─── Records for this task

-- ==== Sys2Proof/Machine/Network.lean ====
section
/-! DEFINITION. Several devices on one wire (43 R168, R169): every pulse any of them emits reaches the Reader
of every one of them, the emitter's included, with its emission time and no latency. Times on the wire are
the host's own readings, not yet reduced to any device's `TSW` bits (60 R194).

A pulse on the wire waits at each device until time has passed it, or until the environment has the device
hear it. So every device hears its pulses in order of time (43 R169), and what happens at one instant happens
in either order (60 R190; log 23). -/

namespace Sys2Proof.Machine

open Sys2Proof

/-- What a capture hardware makes of a pulse that it cannot tell from the last one (43 R169 admits one event
and two). -/
inductive Capture where
  /-- two events: this pulse is an event of its own -/
  | apart
  /-- one event: this pulse is lost in the last one; `rearm` says whether the next pulse is measured from
  this one or from the event reported -/
  | merged (rearm : Bool)
deriving DecidableEq, Repr

/-- A device with its capture hardware. THE MODEL'S CHOICES (43 R169 is silent; log 23): each device has a
resolution of its own and captures of its own, so that one may merge two pulses that another sees apart. -/
structure Node where
  /-- the device -/
  device : State
  /-- two pulses closer together than this cannot be told apart; two of the same instant never can -/
  resolution : Time
  /-- where the capture hardware measures the next pulse from -/
  lastCapture : Option Time
  /-- the FREE outcomes of the coincident pulses to come, next first -/
  captures : List Capture
  /-- the pulses on the line that the device has not heard yet, in order of time -/
  line : List Time
deriving DecidableEq, Repr

/-- The devices on a wire. -/
structure Net where
  /-- the devices with their capture hardware -/
  nodes : List Node
  /-- the latest reading at which anything happened -/
  clock : Time
deriving DecidableEq, Repr

/-- The three outcomes of an action of the network. -/
abbrev NetOutcome := Host.Outcome Net Fault Refusal

/-- The device's capture hardware cannot tell a pulse at `t` from the last one: they are of one instant or
closer together than it resolves, on its own `TSW`-bit counter (43 R169, 00 R11). -/
def coincides (m : Node) (t : Time) : Bool :=
  match m.lastCapture with
  | none => false
  | some p =>
    decide (elapsed m.device.cfg p t = 0) || decide (elapsed m.device.cfg p t < m.resolution)

/-- A pulse at `t` is merged into the device's last event: it cannot be told apart, and the next free
outcome says one event. -/
def merges (m : Node) (t : Time) : Bool :=
  coincides m t && match m.captures with
    | .merged _ :: _ => true
    | .apart :: _ => false
    | [] => false

/-- The capture hardware after a pulse at `t`. THE MODEL'S CHOICE (43 R169 is silent; log 28): whether a
merged pulse moves the point the next one is measured from is free. With no outcome left there are two
events. -/
def captureAfter (t : Time) (m : Node) : Node :=
  if coincides m t then
    match m.captures with
    | .merged false :: rest => { m with captures := rest }
    | .merged true :: rest => { m with captures := rest, lastCapture := some t }
    | .apart :: rest => { m with captures := rest, lastCapture := some t }
    | [] => { m with lastCapture := some t }
  else { m with lastCapture := some t }

/-- A device hears a pulse at `t`: one `RD.PULSE t`, or nothing if its capture hardware merges it. THE
MODEL'S CHOICE (43 R169 is silent; log 28): a merged event keeps the time of its first pulse. -/
def Node.hear (t : Time) (m : Node) : Node :=
  { captureAfter t m with device := if merges m t then m.device else pulse t m.device }

/-- A pulse at `t` among those on the line, after every one that is not later. -/
def insertTime (t : Time) (line : List Time) : List Time :=
  match line with
  | [] => [t]
  | p :: rest => if p ≤ t then p :: insertTime t rest else t :: p :: rest

/-- A pulse at `t` comes onto the line of one device. -/
def Node.post (t : Time) (m : Node) : Node := { m with line := insertTime t m.line }

/-- Time passes to `t` at a device: it hears every pulse on its line that lies before. -/
def Node.hearBefore (t : Time) (m : Node) : Node :=
  (m.line.takeWhile fun p => decide (p < t)).foldl (fun m p => m.hear p)
    { m with line := m.line.dropWhile fun p => decide (p < t) }

/-- A device hears the first pulse on its line, if the clock has reached it. -/
def Node.hearNext (clock : Time) (m : Node) : Node :=
  match m.line with
  | [] => m
  | p :: rest => if p ≤ clock then { m with line := rest }.hear p else m

/-- A pulse comes onto the wire at `t`, emitted by a device or noise: every device will hear it (43 R169). -/
def Net.post (t : Time) (n : Net) : Net := { n with nodes := n.nodes.map (Node.post t) }

/-- Time passes to `t`. With `t` behind the clock nothing happens. -/
def Net.advance (t : Time) (n : Net) : Net :=
  { nodes := n.nodes.map (Node.hearBefore t), clock := max n.clock t }

/-- Device `k` hears the next pulse that is due at it. With it the environment chooses the order of what
happens at one instant (60 R190). -/
def Net.deliver (k : Nat) (n : Net) : Net := { n with nodes := n.nodes.modify k (Node.hearNext n.clock) }

/-- The pulses a step of a device emitted. -/
def pulsesEmitted (before after : State) : Nat :=
  (after.trace.drop before.trace.length).countP fun o => match o with
    | .pulse _ => true
    | _ => false

/-- The wire carries `j` pulses emitted at `t`. -/
def Net.carry (j : Nat) (t : Time) (n : Net) : Net :=
  match j with
  | 0 => n
  | j + 1 => Net.carry j t (n.post t)

/-- A network runs only if 00 R9 admits the configuration of every device on it (93 H11; log 27). -/
def Net.underAdmitted (n : Net) (o : NetOutcome) : NetOutcome :=
  if ∀ m ∈ n.nodes, m.device.cfg.Admitted then o else .refused .configuration

/-- Noise: a pulse with no emitter (43 R169). -/
def Net.noise (t : Time) (n : Net) : NetOutcome := n.underAdmitted (.next ((n.advance t).post t))

/-- Where on the host's clock a pulse stands that comes `d` after the last one the Reader processed: the next
reading at which the counter shows `rd.last_ts + d`. THE MODEL'S CHOICE (log 20). -/
def nextReading (clock d : Time) (s : State) : Time := clock + elapsed s.cfg clock (s.rd.lastTs + d)

/-- The reading at which an instruction of a device happens, of a frame the first pulse's: its own, a wire
symbol's by `nextReading`, and of an instruction that is given none the clock's. -/
def readingOn (clock : Time) (i : Instr) (s : State) : Time :=
  match i with
  | .symZero => nextReading clock (interval s.cfg .zero) s
  | .symOne => nextReading clock (interval s.cfg .one) s
  | .symPreamble => nextReading clock (interval s.cfg .preamble) s
  | .symInvalid d => nextReading clock (time s.cfg d) s
  | i => (reading i).getD clock

/-- The times of the pulses that a frame from `t` puts on a line, after the first. -/
def laterPulses (t : Time) (gaps : List Time) : List Time :=
  match gaps with
  | [] => []
  | g :: rest => (t + g) :: laterPulses (t + g) rest

/-- What an instruction that runs at `t` leaves: the device after it, and on the wire what it emitted. A wire
symbol and a frame are pulses on this device's line alone, each at its own time; the symbol's is heard at once
(log 13, 15). THE MODEL'S CHOICE (43 R169 is silent; log 31): an `RD.PULSE` or a wire symbol that a device is
given directly is an event its capture hardware has already reported. It is not merged into an earlier pulse,
and `lastCapture` stays, so no pulse on the line is merged into it. -/
def Net.land (k : Nat) (i : Instr) (t : Time) (m : Node) (s : State) (n : Net) : Net :=
  let put (m' : Node) : Net := { n with nodes := n.nodes.set k m' }
  match i with
  | .symZero => put { m with device := pulse t m.device }
  | .symOne => put { m with device := pulse t m.device }
  | .symPreamble => put { m with device := pulse t m.device }
  | .symInvalid _ => put { m with device := pulse t m.device }
  | .frame _ bytes =>
    put ((t :: laterPulses t (frameGaps m.device.cfg bytes)).foldl (fun m p => m.post p) m)
  | _ => Net.carry (pulsesEmitted m.device s) t (put { m with device := s })

/-- Device `k` runs `i` at the reading `t`, which the clock has reached or passed. -/
def Net.run (k : Nat) (i : Instr) (t : Time) (n : Net) : NetOutcome :=
  match n.nodes[k]? with
  | none => .next n
  | some m =>
    match exec i m.device with
    | .fault r => .fault r
    | .refused r => .refused r
    | .next s => .next (n.land k i t m s)

/-- Device `k` runs `i`. Time passes to its reading first. A reading behind the clock breaks 60 R194 and is
defined all the same (60 R195, 93 H9): the instruction runs with it. A number with no device does nothing. -/
def Net.act (k : Nat) (i : Instr) (n : Net) : NetOutcome :=
  n.underAdmitted (match n.nodes[k]? with
    | none => .next n
    | some m =>
      let t := readingOn n.clock i m.device
      (n.advance t).run k i t)

end Sys2Proof.Machine
end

──────

**Task brief**
Return each line of the material above in which the string "structure" appears.

**Your response**
structure Node where
structure Net where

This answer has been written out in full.